Cloud Cost Savers

The Top 5 Causes of Unexpected Cloud Expenses-and How to Avoid Them

For many small companies, cloud expenses can feel difficult to pin down.

The costs slowly accumulate away until-bam!-you're hit with an unexpected bill. But don't worry, you're not alone. These surprise charges often stem from common, preventable issues.

Let's unpack the top five culprits and what you can do to keep your cloud budget in check.

Idle Resources Lurking in the Shadows

You spin up an EC2 instance for testing, a temporary RDS database for a proof of concept, or extra storage to hold backup data "just for a little while." Fast forward a few weeks, and those resources are still running-or storing-and silently accumulating costs.

Data Transfer Fees: The Silent Budget Killer

AWS charges for data transfer between regions, Availability Zones (AZs), and even services within the same account. These costs can escalate quickly if you're moving large datasets for analytics, backups, or cross-region disaster recovery.

Over-Provisioned Resources

Overestimating your compute or database requirements is easy to do, but running resources larger than necessary inflates costs needlessly. For example, do you really need that m5.4xlarge EC2 instance running a low-traffic website?
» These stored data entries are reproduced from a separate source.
-- ==== Sys2Proof/Machine/State.lean ====
section
/-! DEFINITION. The machine's state as plain data: everything the spec gives the block, window by window, and the queue
of waiting commands. Sparse tables (`Tbl`) hold what differs from the default named beside them. Counts are natural
numbers, narrowed where a register shows them. -/

namespace Sys2Proof.Machine

/-! ## Threads (chapter 02) -/

/-- State of a handle entry (R47, R55). -/
inductive HState where
  | free | live | closing
  deriving DecidableEq, Repr

/-- One handle entry (R54): generation counted from the thread's base, state, the global slot while it is not free. -/
structure HEntry where
  gen : Nat := 1
  st : HState := .free
  slot : Nat := 0
  deriving DecidableEq, Repr

/-- Where an issued row stands (R59): decoded (NOP, FENCE, WAIT and unencoded opcodes), checked (EVENT), dispatched to an
engine, a pending barrier, being worked on by an engine, finished by its engine with a status, completed with a status. -/
inductive Stage where
  | decoded | checked | dispatched | barrier | running
  | finished (st : Byte)
  | completed (st : Byte)
  deriving DecidableEq, Repr

/-- A row in flight (R60): its row, its step, its stage, the global slots it holds or names, the slot its handle b names, the generation its freeing entry had,
the house time of decode and of dispatch, the deadline it was given (R445), rows in flight at decode, and whether a withdrawal is awaited (R445); the base sequence
value it holds (R508), whether the step that was to make an object it names has failed (R56), whether it waits for the DRBG (R80),
what an `ATTEST` (R129) or a `SAVE` (R379) composed at its dispatch, the consent that `SAVE` and `RESTORE` found there and the refusal
that `SAVE`'s state made (R379, R384). -/
structure Flight where
  row : Nat
  step : BitVec 128
  stage : Stage
  slot : Nat := 0
  keySlot : Nat := 0
  bSlot : Option Nat := none
  oldGen : Nat := 0
  decodedAt : Nat := 0
  dispatchedAt : Nat := 0
  limit : Nat := 0
  depth : Nat := 0
  acked : Nat := 0
  timedOut : Nat := 0
  markers : Nat := 0
  lost : Bool := false
  baseSeq : Nat := 0
  orphaned : Bool := false
  drawing : Bool := false
  report : Bytes := []
  consent : Word := 0
  ruling : Option Byte := none
  deriving DecidableEq, Repr

/-- An event waiting to be posted (R65, R66, R69, R229): row, opcode, status, cookie when it is the step's own, whether
it moves the cookie register, and whether it frees a job slot. -/
structure Post where
  row : Nat
  opcode : Byte
  status : Byte
  cookie : Option (BitVec 32) := none
  moves : Bool := false
  job : Bool := false
  deriving DecidableEq, Repr

/-- A sequencer thread with the registers of its Porch that the manager has too (R43, R304, R330, R358, R418). -/
structure Thread where
  rows : Tbl (BitVec 128) := []
  issueRow : Nat := 0
  retireRow : Nat := 0
  haltRow : Nat := 0
  flights : List Flight := []
  withdrawals : List Flight := []
  halting : Option Nat := none
  halted : Bool := false
  held : Bool := false
  overwrite : Bool := false
  fifoFull : Bool := false
  fifo : List (BitVec 128) := []
  posts : List Post := []
  jobEnds : List Post := []
  jobs : Nat := 0
  cookie : BitVec 32 := 0
  handleQuery : Word := 0
  xfer : Tbl Byte := []
  handleBase : Nat := 0
  handles : Tbl HEntry := []
  evHigh : Tbl Word := []
  regionSelect : Nat := 0
  sealStop : Option (Nat × Nat) := none
  sealLast : Nat × Nat := (0, 0)
  pageBase : Word := 0
  pageTable : BitVec 16 := 0
  pageVersion : Nat := 1
  pageOut : Nat := 0
  exportBase : Word := 0
  rekeySelect : Nat := 0
  atticMask : BitVec 7 := 0x5F
  atticNext : Nat := 0
  atticLost : Nat := 0
  atticCursor : Nat := 0
  atticFirst : Nat := 0
  snapWait : Option Nat := none
  errorAt : Tbl Nat := []
  deriving DecidableEq, Repr

/-! ## Keys (chapter 03) -/

/-- A Larder slot (R81, R108): the slot's words, which copies are bad, its state 0 free, 1 live, 2 closing, 3 reserved slot in use,
and the thread that still holds it once it is retired (R87, R100). -/
structure LSlot where
  key : Key := 0
  attr : Word := 0
  owner : Word := 0
  check : BitVec 32 := 0
  st : BitVec 2 := 0
  primaryBad : Bool := false
  shadowBad : Bool := false
  retired : Bool := false
  heldBy : Option Nat := none
  deriving DecidableEq, Repr

/-- A pool of global slots (R57): slots below `limit` from `next` on have never been used since reset, `freed` lists
the slots returned since, oldest first, `live` counts slots given out. -/
structure Pool where
  next : Nat := 0
  limit : Nat := 0
  freed : List Nat := []
  live : Nat := 0
  deriving DecidableEq, Repr

/-- DRBG and entropy state (R80, R107). -/
inductive DrbgState where
  | instantiating | ready | reseeding | healthHold | failed
  deriving DecidableEq, Repr

/-- The DRBG and its entropy source (R79, R80, R107); `seeded` once this boot's start-up test has passed and the keys of R73 step 2 are
made. -/
structure Drbg where
  st : DrbgState := .instantiating
  seeded : Bool := false
  draws : Nat := 0
  sinceReseed : Nat := 0
  lastReseed : Nat := 0
  reseeds : Nat := 0
  fails : Nat := 0
  deriving DecidableEq, Repr

/-- A request in the public-key engine (R105): a step's row, or another function's request, and when it started. -/
structure PkeReq where
  thread : Nat
  row : Option Nat
  since : Nat
  deriving DecidableEq, Repr

/-- The Larder and its registers (R106), the DRBG, the key-tree unit's private registers and the public-key engine. -/
structure Larder where
  slots : Tbl LSlot := []
  pool : Pool := {}
  subst : Tbl Nat := []
  retiredCount : Nat := 0
  fallbackCount : Nat := 0
  healthFails : Nat := 0
  scrubTime : Nat := 0
  slotKey : Option Key := none
  drbg : Drbg := {}
  baseSeq : Nat := 1
  managerPair : Nat := 0
  managerPaging : Key := 0
  identity : Option (Nat × Key) := none
  pke : List PkeReq := []
  pkeWait : List PkeReq := []
  deriving DecidableEq, Repr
Serverless Overhead: Misjudging Lambda or Event-Driven Costs

Serverless services like AWS Lambda, DynamoDB, or Step Functions are cost-efficient at scale, but they come with their own pitfalls. The pay-per-use pricing model means that poorly optimized workloads or unexpected spikes in activity can lead to runaway costs.

Unmonitored Reserved Instances or Savings Plans

Buying Reserved Instances (RIs) or committing to Savings Plans can save you up to 72%, but only if you're using them effectively. Misaligned purchases-like committing to an m5.large when you migrate workloads to an m6i.large-can leave savings on the table while still costing you for unused capacity.

Pro Tip: Proactively Manage Cloud Costs

Preventing unexpected charges requires a mix of automation, oversight, and cloud-savvy practices. Start by integrating cost management into your workflows-whether it's tagging policies, routine audits, or team training on cost awareness. Remember, the sooner you spot an issue, the easier it is to fix.